The district court certified the class with respect to the unpaid overtime, timely payment, and unfair competition claims. The court found that whether defendant had an unofficial policy of discouraging reporting overtime, defendant’s failure to reduce class members’ workload following reclassification, and defendant’s policy of treating employees’ salaries as exempt from overtime common to the class. Furthermore, under Rule 23(b)(3), the district court held that statistical sampling of class members could accurately and efficiently resolve the question of liability, while leaving the issue of individualized damages to a later date. The ninth circuit granted interlocutory appeal.
The ninth circuit affirmed on all counts. The court stated that whether the common questions were ultimately resolved in favor of one party or another was immaterial at class certification, as they go to the merits of the claims. On the due process issue, the court stated that many circuit courts (including the ninth circuit) have held that statistical sampling and representative testimony are acceptable ways to determine liability so long as these techniques are not expanded into the realm of damages. Thus, the court found the district court’s decision did not contradict Dukes or Comcast, and Leyva v. Medline Industries, 716 F.3d 510 (9th Cir. 2013) was controlling.

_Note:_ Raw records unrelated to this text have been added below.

-- ==== Sys2Proof/Laws/PerInstr.lean ====
section
/-!
SUPPORT. What holds of each instruction as syntax, one lemma per constructor: the word of a well-formed instruction decodes to that
instruction (04 R60 to R64). The lemmas fields0, fields1, … read the fields of one layout each.
-/

namespace Sys2Proof.Laws.RoundTrip

open Sys2Proof

set_option Elab.async false

/-- The word of a well-formed instruction has 32 bits and decodes to it; a step of another agent has no word. -/
def Statement (i : Instr) : Prop :=
  wellFormed i = true → ∀ w, encode i = some w → w < 2 ^ 32 ∧ decode w = .ok i

/-- A field of a number: `x` between the part above it and the part below it. -/
theorem part (n l y x a w : Nat) (h : w = (y * n + x) * l + a) (ha : a < l) (hx : x < n) : w / l % n = x := by
  have hl : 0 < l := by omega
  rw [h, Nat.mul_comm, Nat.mul_add_div hl, Nat.div_eq_of_lt ha, Nat.add_zero, Nat.mul_comm, Nat.mul_add_mod,
    Nat.mod_eq_of_lt hx]

theorem fields0 {w : Nat} (c c2 c1 c0 : Nat)
    (hc : c = c2 * 256 + c1 * 1 + c0 * 67108864 ∧ c2 < 262144 ∧ c1 < 256 ∧ c0 < 64)
    (hw : c = w) :
    w < 2 ^ 32 ∧ bits w 31 26 = c0 ∧ bits w 7 0 = c1 ∧ bits w 25 8 = c2 := by
  refine ⟨by omega, ?_, ?_, ?_⟩
  · exact part 64 67108864 (0) _ (c2 * 256 + c1 * 1) w (by omega) (by omega) hc.2.2.2
  · exact part 256 1 (c2 * 1 + c0 * 262144) _ (0) w (by omega) Nat.one_pos hc.2.2.1
  · exact part 262144 256 (c0 * 1) _ (c1 * 1) w (by omega) (by omega) hc.2.1

theorem fields1 {x0 x1 x2 w : Nat} (c c1 c0 : Nat)
    (hc : c = c1 * 1 + c0 * 67108864 ∧ c1 < 256 ∧ c0 < 64)
    (hw : c + x0 * 2 ^ 20 + x1 * 2 ^ 14 + x2 * 2 ^ 8 = w) (h : x0 < 64 ∧ x1 < 64 ∧ x2 < 64) :
    w < 2 ^ 32 ∧ bits w 31 26 = c0 ∧ bits w 7 0 = c1 ∧ bits w 25 20 = x0 ∧ bits w 19 14 = x1 ∧ bits w 13 8 = x2 := by
  refine ⟨by omega, ?_, ?_, ?_, ?_, ?_⟩
  · exact part 64 67108864 (0) _ (c1 * 1 + x0 * 1048576 + x1 * 16384 + x2 * 256) w (by omega) (by omega) hc.2.2
  · exact part 256 1 (c0 * 262144 + x0 * 4096 + x1 * 64 + x2 * 1) _ (0) w (by omega) Nat.one_pos hc.2.1
  · exact part 64 1048576 (c0 * 1) _ (c1 * 1 + x1 * 16384 + x2 * 256) w (by omega) (by omega) h.1
  · exact part 64 16384 (c0 * 64 + x0 * 1) _ (c1 * 1 + x2 * 256) w (by omega) (by omega) h.2.1
  · exact part 64 256 (c0 * 4096 + x0 * 64 + x1 * 1) _ (c1 * 1) w (by omega) (by omega) h.2.2

theorem fields2 {x0 x1 w : Nat} (c c1 c0 c2 : Nat)
    (hc : c = c1 * 1 + c0 * 67108864 + c2 * 16384 ∧ c1 < 256 ∧ c0 < 64 ∧ c2 < 64)
    (hw : c + x0 * 2 ^ 20 + x1 * 2 ^ 8 = w) (h : x0 < 64 ∧ x1 < 64) :
    w < 2 ^ 32 ∧ bits w 31 26 = c0 ∧ bits w 7 0 = c1 ∧ bits w 19 14 = c2 ∧ bits w 25 20 = x0 ∧ bits w 13 8 = x1 := by
  refine ⟨by omega, ?_, ?_, ?_, ?_, ?_⟩
  · exact part 64 67108864 (0) _ (c1 * 1 + c2 * 16384 + x0 * 1048576 + x1 * 256) w (by omega) (by omega) hc.2.2.1
  · exact part 256 1 (c0 * 262144 + c2 * 64 + x0 * 4096 + x1 * 1) _ (0) w (by omega) Nat.one_pos hc.2.1
  · exact part 64 16384 (c0 * 64 + x0 * 1) _ (c1 * 1 + x1 * 256) w (by omega) (by omega) hc.2.2.2
  · exact part 64 1048576 (c0 * 1) _ (c1 * 1 + c2 * 16384 + x1 * 256) w (by omega) (by omega) h.1
  · exact part 64 256 (c0 * 4096 + c2 * 1 + x0 * 64) _ (c1 * 1) w (by omega) (by omega) h.2
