-- 12 R204, R205: without a lease a command of the matrix engine raises its fault, which is fatal
theorem test_mma_without_a_lease_ends_the_task :
    (after (exec (.mzero 0 0 0) (wTask id)) (wTask id)).me.st = .free := by decide +kernel
-- 16 R266, R268: the oldest bump reaches the first node of its path
theorem test_rollup_raises_a_count :
    let s := (wTree 1 0).modVi 0 fun v => { v with owed := [⟨1, 0, [1, 0], [1, 0]⟩] }
    nodeCount (after (exec (.rollup 0) s) s) 0 1 = 6 := by decide +kernel
-- 02 R48: the launch counts the task
theorem test_texit_retires_the_task :
    let t := after (exec (.texit 0) (wTask id)) (wTask id)
    t.me.st = .free ∧ (launchOf t 0 1).map (·.retired) = some 1 := by decide +kernel
-- 22 R325, R328: a record with a nonzero zero field is BADREC
theorem test_launch_of_a_bad_record :
    let s := wRec 0x1000 [(0x1000, 1)]
    (after (exec (.launch 5 6 0 0) s) s).me.rs 5 = 1 := by decide +kernel
-- 22 R330: a write with EN 1 and WEIGHT 0 is ignored
theorem test_tencfg_without_weight :
    ((after (exec (.tencfgWrite 3 (2 ^ 63)) State.reset) State.reset).vif 3).tencfg = 0 := by decide +kernel
-- 24 R366
theorem test_thermal_shutdown : (after (exec (.thermalShutdown 0 120) State.reset) State.reset).power = false := by decide +kernel
-- 04 R57: the word at PC runs, little-endian
theorem test_step_adds :
    let s := mem (su fun x => (x.ws 20 3).ws 30 4) [(0, 0x00), (1, 0x1E), (2, 0xA5), (3, 0x04)]
    (after (step s) s).me.rs 10 = 7 ∧ (after (step s) s).me.pc = 4 := by decide +kernel
-- 24 R366
theorem test_step_without_power : step { State.reset with power := false } = .fault .poweredOff := rfl
-- The word placed is the word that the next step runs (ADDI s5, s0, 7).
theorem test_placed_word_runs :
    let s := State.reset.withFetchWord 32 0x08500007
    decode 0x08500007 = .ok (.addi 5 0 7) ∧ (after (step s) s).me.rs 5 = 7 := by decide +kernel

end Sys2Proof.Tests
end

section
/-!
The scalar immediate families (04 R80), the conditional branches and the direct jumps (04 R81, R82): their words, the words of their majors
that stand for no instruction, and their results. The model says these with integers and naturals; the lemmas here bring them to the bit
vectors that the obligations speak of.
-/

namespace Sys2Proof.Machine

open Sys2Proof Sys2Proof.Laws

/-! ### Sign extension and wrapping, as bit vectors -/

theorem bit_eq_msb_ofNat {n : Nat} (x : Nat) (hn : 0 < n) : bit x (n - 1) = (BitVec.ofNat n x).msb := by
  have hlt : n - 1 < n := by omega
  rw [BitVec.msb_eq_getLsbD_last, BitVec.getLsbD_ofNat, Nat.testBit_eq_decide_div_mod_eq]
  simp [bit, hlt, beq_eq_decide]

/-- SignExt of the spec's formulas is the signed value of the field's low bits. -/
theorem sx_eq_toInt {n : Nat} (x : Nat) (hn : 0 < n) : sx n x = (BitVec.ofNat n x).toInt := by
  rw [BitVec.toInt_eq_msb_cond, sx, bit_eq_msb_ofNat x hn]
  simp

theorem imm14_eq_signExtend (i : Nat) : imm14 i = (BitVec.ofNat 14 i).signExtend 64 := by
  rw [imm14, sx_eq_toInt i (by decide)]
  rfl

theorem wrap_eq_toNat_ofInt (n : Nat) (z : Int) : wrap n z = (BitVec.ofInt n z).toNat := by
  simp [wrap, BitVec.toNat_ofInt]

theorem wrap_lt (n : Nat) (z : Int) : wrap n z < 2 ^ n := by
  rw [wrap_eq_toNat_ofInt]
  exact BitVec.isLt _

theorem wrap_mod (n : Nat) (z : Int) : wrap n z % 2 ^ n = wrap n z := Nat.mod_eq_of_lt (wrap_lt n z)

/-- A displacement in words, counted from an address: sums of integers modulo 2^m are sums of bit vectors. -/
theorem ofInt_add_four_mul_sx {m n : Nat} (pc x : Nat) (hn : 0 < n) :
    BitVec.ofInt m (pc + 4 * sx n x) = BitVec.ofNat m pc + 4 * (BitVec.ofNat n x).signExtend m := by
  rw [sx_eq_toInt x hn, BitVec.ofInt_add, BitVec.ofInt_mul, BitVec.ofInt_natCast]
  rfl

/-! ### Words -/

/-- The word laid out for a well-formed instruction, in whatever form it is written, decodes to the instruction. -/
theorem decode_of_layout {i : Instr} {c w : Nat} (h : RoundTrip.Statement i) (hwf : wellFormed i = true)
    (he : encode i = some c) (hw : c = w) : decode w = .ok i := by
  subst hw
  exact (h hwf c he).2

/-- A word that no entry allocates raises ILLEGAL at its turn (04 R64). -/
theorem issueSlot_of_reject {s : State} {n w : Nat} {e : Reject} (hw : nextWord s n = .ok w)
    (he : decode w = .error e) :
    issueSlot s n = .next (takeTrap (s.modSlot n fun x => { x with iw := w }) n { code := 0x01 }) := by
  have hi : nextInstr s n = .ok (w, none) := by simp [nextInstr, hw, he]
  simp [issueSlot, hi, illegal, raise]

/-- Every shift immediate asks for zero in bits 11 to 6. -/
theorem decode_shiftImm_reject {w : Nat} (hm : bits w 31 26 = 6) (hz : bits w 11 6 ≠ 0) :
    ∃ e, decode w = .error e := by
  have hd : decode w = decShiftImm w := by simp only [decode, hm]
  rw [hd, decShiftImm]
  split <;> simp [hz]

/-- Major 0x0B allocates the conditions 0 to 5. -/
theorem decode_branch_reject {w : Nat} (hm : bits w 31 26 = 0x0B) (hc : 6 ≤ bits w 25 23) :
    decode w = .error .func := by
  have hd : decode w = decBranch w := by simp only [decode, hm]
  obtain ⟨k, hk⟩ := Nat.exists_eq_add_of_le' hc
  rw [hd, decBranch, hk]
  rfl

/-! ### Immediate forms -/

/-- An instruction that takes no format and only writes s[d], with the value `g` of the state before it. -/
theorem scalarResult_of_plain {i : Instr} {s : State} {d : Nat} {g : State → Nat → Word} {v : Word} (h : s.NoPrefix)
    (hx : exec i s = plain (fun t n => writeDone t n d (g t n)) s) (hv : g s s.cur = v) : ScalarResult i s d v := by
  subst hv
  exact scalarResult_of_writeDone h (hx.trans (plain_eq _ h))

theorem scalarResult_of_alu1 {i : Instr} {s : State} {d a : Nat} {f : Word → Word} {v : Word} (h : s.NoPrefix)
    (hx : exec i s = plain (alu1 f d a) s) (hv : f (s.me.rs a) = v) : ScalarResult i s d v :=
  scalarResult_of_plain h hx hv

theorem shl_eq_ofNat (x : Word) {k : Nat} (hk : k < 64) : x <<< (k % 64) = BitVec.ofNat 64 (x.toNat * 2 ^ k) := by
  rw [Nat.mod_eq_of_lt hk]
  exact BitVec.eq_of_toNat_eq (by simp [Nat.shiftLeft_eq])

theorem shr_eq_ofNat (x : Word) {k : Nat} (hk : k < 64) : x >>> (k % 64) = BitVec.ofNat 64 (x.toNat / 2 ^ k) := by
  have hlt : x.toNat / 2 ^ k < 2 ^ 64 := Nat.lt_of_le_of_lt (Nat.div_le_self _ _) x.isLt
  apply BitVec.eq_of_toNat_eq
  rw [Nat.mod_eq_of_lt hk, BitVec.toNat_ushiftRight, Nat.shiftRight_eq_div_pow, BitVec.toNat_ofNat, Nat.mod_eq_of_lt hlt]

theorem sar_eq_ofInt (x : Word) {k : Nat} (hk : k < 64) :
    x.sshiftRight (k % 64) = BitVec.ofInt 64 (x.toInt / 2 ^ k) := by
  rw [Nat.mod_eq_of_lt hk, BitVec.sshiftRight_eq, Int.shiftRight_eq_div_pow]
  rfl

theorem rotL_eq_rotateLeft (x : Word) {k : Nat} (hk : k < 64) : rotL x (k % 64) = x.rotateLeft k := by
  rw [BitVec.rotateLeft, Nat.mod_eq_of_lt hk]
  rfl

theorem flagWord_toInt_lt (x y : Word) : flagWord (decide (x.toInt < y.toInt)) = if x.slt y then 1 else 0 := rfl

theorem flagWord_toNat_lt (x y : Word) : flagWord (decide (x.toNat < y.toNat)) = if x < y then 1 else 0 := by
  simp [flagWord, BitVec.lt_def]
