-- ==== Sys2Proof/Machine/Dispatch.lean ====
section
/-! DEFINITION. One arm per instruction: the meaning each of them has. -/

namespace Sys2Proof.Machine

def exec (i : Instr) (s : State) : Host.Outcome State Fault Refusal :=
  match i with
  | .wrhdr hasAudio hasVideo => Sys2Proof.Machine.execWrhdr hasAudio hasVideo s
  | .asc => Sys2Proof.Machine.execAsc s
  | .next => Sys2Proof.Machine.execNext s
  | .getts => Sys2Proof.Machine.execGetts s
  | .tagA ts data => Sys2Proof.Machine.execTagA ts data s
  | .tagV ts data => Sys2Proof.Machine.execTagV ts data s
  | .tagS ts data => Sys2Proof.Machine.execTagS ts data s

end Sys2Proof.Machine
end

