-- ==== Sys2Proof/Tests/Slice0.lean ====
section
/-! SUPPORT. The model's own tests: ill-formed terms that WellFormed refuses, words written out from 30_encoding.md R81 to R89 and
what they decode to, single steps with the results that 95_test_vectors.md gives, and for every statement with premises a concrete
case that meets them. -/

namespace Sys2Proof.Tests

open Sys2Proof Sys2Proof.Machine
open Host (Outcome)

/-! ### WellFormed -/

/-- TAG data one byte longer than the length field can say (R88). -/
def tooLong : List Byte := List.replicate (2 ^ 24) 0

theorem tooLong_length : tooLong.length = 2 ^ 24 := by rw [tooLong, List.length_replicate]

theorem tooLong_refused : tagDataFits tooLong = false := by
  rw [Bool.eq_false_iff, ne_eq, tagDataFits_iff, tooLong_length]
  exact Nat.lt_irrefl _

theorem test_wellFormed_refuses_tagA : wellFormed (.tagA 0 tooLong) = false := tooLong_refused

theorem test_wellFormed_refuses_tagV : wellFormed (.tagV 0 tooLong) = false := tooLong_refused

theorem test_wellFormed_refuses_tagS : wellFormed (.tagS 0 tooLong) = false := tooLong_refused

theorem test_wellFormed_accepts_longest : wellFormed (.tagA 0 (List.replicate (2 ^ 24 - 1) 0)) = true :=
  (tagDataFits_iff _).mpr (by rw [List.length_replicate]; exact Nat.sub_lt (Nat.two_pow_pos 24) Nat.one_pos)

/-! ### Decoding: the bits of each word as R81 to R83 lay them out -/

/-- 0x01 in 31:24, A in bit 2, V in bit 0. -/
theorem test_decode_wrhdr :
    decode (bareCmd 0b00000001000000000000000000000000) = .instr (.wrhdr false false) ∧
    decode (bareCmd 0b00000001000000000000000000000100) = .instr (.wrhdr true false) ∧
    decode (bareCmd 0b00000001000000000000000000000001) = .instr (.wrhdr false true) ∧
    decode (bareCmd 0b00000001000000000000000000000101) = .instr (.wrhdr true true) := by decide

theorem test_decode_asc : decode (bareCmd 0b00000010000000000000000000000000) = .instr .asc := by decide

theorem test_decode_next : decode (bareCmd 0b00000011000000000000000000000000) = .instr .next := by decide

theorem test_decode_getts : decode (bareCmd 0b00000100000000000000000000000000) = .instr .getts := by decide

/-- 0x08 in 31:24, L = 2 in 23:0. -/
theorem test_decode_tagA :
    decode { word := 0b00001000000000000000000000000010, ts := 0x01020304, data := [0xAA, 0xBB] } =
      .instr (.tagA 0x01020304 [0xAA, 0xBB]) := by decide

/-- 0x09 in 31:24, L = 3 in 23:0. -/
theorem test_decode_tagV :
    decode { word := 0b00001001000000000000000000000011, ts := 0x12345678, data := [0xAB, 0xCD, 0xEF] } =
      .instr (.tagV 0x12345678 [0xAB, 0xCD, 0xEF]) := by decide

/-- 0x12 in 31:24, L = 1 in 23:0. -/
theorem test_decode_tagS :
    decode { word := 0b00010010000000000000000000000001, ts := 0xFF000000, data := [0x02] } =
      .instr (.tagS 0xFF000000 [0x02]) := by decide

/-- DC2 to DC7 of 95_test_vectors.md. -/
theorem test_decode_reserved_bits :
    decode (bareCmd 0x01000002) = .illegal .reservedBits ∧
    decode (bareCmd 0x01000008) = .illegal .reservedBits ∧
    decode (bareCmd 0x01800004) = .illegal .reservedBits ∧
    decode (bareCmd 0x02000001) = .illegal .reservedBits ∧
    decode (bareCmd 0x03000100) = .illegal .reservedBits ∧
    decode (bareCmd 0x04FFFFFF) = .illegal .reservedBits := by decide

/-- DC1 and DC8 of 95_test_vectors.md. -/
theorem test_decode_unassigned :
    decode (bareCmd 0x00000000) = .illegal .opcode ∧
    decode (bareCmd 0x05000000) = .illegal .opcode ∧
    decode (bareCmd 0x07000000) = .illegal .opcode ∧
    decode (bareCmd 0x0A000000) = .illegal .opcode ∧
    decode (bareCmd 0x11000000) = .illegal .opcode ∧
    decode (bareCmd 0x13000000) = .illegal .opcode ∧
    decode (bareCmd 0xFF000000) = .illegal .opcode := by decide

/-- A TAG that announces two bytes and carries one, or carries three (R88). -/
theorem test_decode_wrong_length :
    decode { word := 0x08000002, ts := 0, data := [0xAA] } = .badLength ∧
    decode { word := 0x08000002, ts := 0, data := [0xAA, 0xBB, 0xCC] } = .badLength := by decide

/-- The operands of a TAG follow its word: the timestamp in the next 32 bits, then the data, the first byte lowest. -/
theorem test_decode_table_word :
    decodeTableWord 32 0x01000005 = some (.wrhdr true true) ∧ decodeTableWord 32 0x12000000 = some (.tagS 0 []) ∧
    decodeTableWord 80 0xBBAA0102030408000002 = some (.tagA 0x01020304 [0xAA, 0xBB]) ∧
    decodeTableWord 32 0x05000000 = none := by decide

/-! ### Single steps, from 95_test_vectors.md -/

/-- The block after reset with this input, whose next command has the word `w`. -/
def given (input : List Byte) (ending : Ending) (w : Word) : State :=
  (State.resetWith { bytes := input, ending := ending } none).present (bareCmd w)

/-- What an outcome that is a next state shows. -/
def shows {α : Type} (o : Outcome State Fault Refusal) (f : State → α) : Option α :=
  match o with
  | .next s => some (f s)
  | .fault _ => none
  | .refused _ => none

/-- `FF F1 50 80 01 3F FC`: 44.1 kHz, two channels, frameLength 9, one block. -/
def header9 : AdtsHeader := { b0 := 0xFF, b1 := 0xF1, b2 := 0x50, b3 := 0x80, b4 := 0x01, b5 := 0x3F, b6 := 0xFC }

/-- The frame of NX1. -/
def frame9 : InputFrame := { header := header9, raw := [0xDE, 0xAD] }

/-- NX2's header, frameLength 7. -/
def header7 : AdtsHeader := { header9 with b4 := 0x00, b5 := 0xFF }

/-- NX1. -/
theorem test_next_returns_frame :
    shows (step (given frame9.bytes .eos 0x03000000)) (fun s =>
      (s.ts, s.frames, s.inPos, s.status)) = some (23, 1, 9, 0) ∧
    shows (step (given frame9.bytes .eos 0x03000000)) (fun s => s.resps.map fun r => (r.code, r.ts, r.data.drop 1)) =
      some [(.ok, 23, [0x01, 0xDE, 0xAD])] := by decide

/-- NX16 and NX17: TS and FRAMES wrap. -/
theorem test_next_wraps :
    shows (step { given (headerBytes header7) .eos 0x03000000 with ts := 0xFFFFFFF0, frames := 0xFFFFFFFF }) (fun s =>
      (s.ts, s.frames, s.resps.map fun r => (r.code, r.frame, r.ts))) =
    some (7, 0, [(.ok, 0xFFFFFFFF, 7)]) := by decide

/-- AS5: the blob of sfi 12, channel value 7; nothing is consumed. -/
theorem test_asc_blob :
    shows (step (given [0xFF, 0xF1, 0x71, 0xC0, 0x01, 0x3F, 0xFC] .eos 0x02000000)) (fun s =>
      (s.inPos, s.status, s.resps.map fun r => (r.code, r.data.drop 1))) =
    some (0, 0, [(.ok, [0x00, 0x16, 0x38])]) := by decide

/-- AS7: sfi 13. -/
theorem test_asc_bad_index :
    shows (step (given [0xFF, 0xF1, 0x74, 0x80, 0x01, 0x3F, 0xFC] .eos 0x02000000)) (fun s =>
      (s.inPos, s.status, s.resps.map fun r => (r.code, r.field))) =
    some (0, 0x223, [(.malformedFrame, .samplingFrequencyIndex)]) := by decide

/-- GT2. -/
theorem test_getts :
    step { given [] .eos 0x04000000 with ts := 23, frames := 1 } =
      .next { State.reset with
        ts := 23, frames := 1, resps := [{ code := .ok, field := .none, frame := 1, ts := 23, data := [] }] } := by rfl

/-- GT3: a halted block answers HALTED and keeps its STATUS. -/
theorem test_getts_halted :
    shows (step { given [] .eos 0x04000000 with status := 0x213, ts := 5 }) (fun s =>
      (s.status, s.ts, s.resps.map fun r => (r.code, r.ts))) = some (0x213, 5, [(.halted, 0)]) := by decide

/-- WH2. -/
theorem test_wrhdr :
    shows (step (given [] .eos 0x01000004)) (fun s => (s.sink.accepted, s.outPos, s.status)) =
    some ([0x46, 0x4C, 0x56, 0x01, 0x04, 0x00, 0x00, 0x00, 0x09, 0x00, 0x00, 0x00, 0x00], 13, 0) := by decide

/-- WH6: a sink that fails after five bytes. -/
theorem test_wrhdr_sink_fails :
    shows (step { given [] .eos 0x01000004 with sink := { accepted := [], failAt := some 5 } }) (fun s =>
      (s.sink.accepted, s.outPos, s.status)) = some ([0x46, 0x4C, 0x56, 0x01, 0x04], 5, 0x274) := by decide

/-- TG1, the worked example of the source. -/
theorem test_tagA :
    shows (exec (.tagA 0x01020304 [0xAA, 0xBB]) State.reset) (fun s => (s.sink.accepted, s.outPos, s.status)) =
    some ([0x08, 0x00, 0x00, 0x02, 0x02, 0x03, 0x04, 0x01, 0x00, 0x00, 0x00, 0xAA, 0xBB, 0x00, 0x00, 0x00, 0x0D], 17, 0) := by
  decide

/-- TG6. -/
theorem test_tagV :
    shows (exec (.tagV 0x12345678 [0xAB, 0xCD, 0xEF]) State.reset) (fun s => s.sink.accepted) =
    some [0x09, 0x00, 0x00, 0x03, 0x34, 0x56, 0x78, 0x12, 0x00, 0x00, 0x00, 0xAB, 0xCD, 0xEF, 0x00, 0x00, 0x00, 0x0E] := by
  decide

/-- TG9. -/
theorem test_tagS :
    shows (exec (.tagS 0xFF000000 [0x02]) State.reset) (fun s => s.sink.accepted) =
    some [0x12, 0x00, 0x00, 0x01, 0x00, 0x00, 0x00, 0xFF, 0x00, 0x00, 0x00, 0x02, 0x00, 0x00, 0x00, 0x0C] := by decide

/-- The text of a line of R89. -/
theorem test_assembler_text :
    AsmLine.text (.tag .audio (.ofResp "f") (.lit [0xAA, 0x0B])) = "TAG.A f.ts, [aa 0b]" ∧
    AsmLine.text (.wrhdr true true) = "WRHDR audio|video" := by decide

/-! ### The premises of the statements can be met -/

/-- A block halted by a malformed frame (NX4), at frame 3. -/
def haltedBlock : State := { State.reset with status := 0x0213, errFrame := 3, frames := 3 }

/-- A sink with room for exactly `n` bytes. -/
def room (n : Nat) : State := State.resetWith { bytes := [], ending := .eos } (some n)

/-- The block after reset with this input and no command at the port. -/
def attached (input : List Byte) (ending : Ending) : State := State.resetWith { bytes := input, ending := ending } none

theorem test_premises_DecodeEncodeAgree :
    wellFormed (.wrhdr true false) = true ∧ wellFormed (.tagV 7 [1, 2, 3]) = true := by decide

theorem test_premises_EncodeDecodeAgree :
    decode (bareCmd 0x01000005) = .instr (.wrhdr true true) ∧
    decode { word := 0x09000001, ts := 6, data := [5] } = .instr (.tagV 6 [5]) := by decide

(Jimenez v. Allstate Ins. Co. (9th Cir. 2014) 2014 U.S. App. LEXIS 17174.)
California Case Update
Employer Can Terminate Employee for Failing to Participate in Fitness For Duty Examination After Other Employees Reported that that Employee’s Behavior was Frightening Them
The employee, a tenured professor at a university, sued the university and the Assistant Vice President of Human Relations for violations of FEHA, the Unruh Act, the Confidentiality of Medical Information Act, his right to privacy, and defamation after he was terminated for failing to participate in a Fitness for Duty (FFD) examination following reports from faculty members and school administrators that his behavior was frightening them. The employee argued that the employer’s demand for an FDD was unlawful and in retaliation for the employee’s earlier internal grievances (race-based discrimination and harassment against the employer), was unnecessary because the employee was willing to submit a letter stating that he did not intend to harm anyone, and was unsupported by any objective evidence because the employer refused to give more details as to the events underlying the request. The trial court granted a nonsuit against the employee on the defamation cause of action and a jury ruled in favor of the employer on the other claims.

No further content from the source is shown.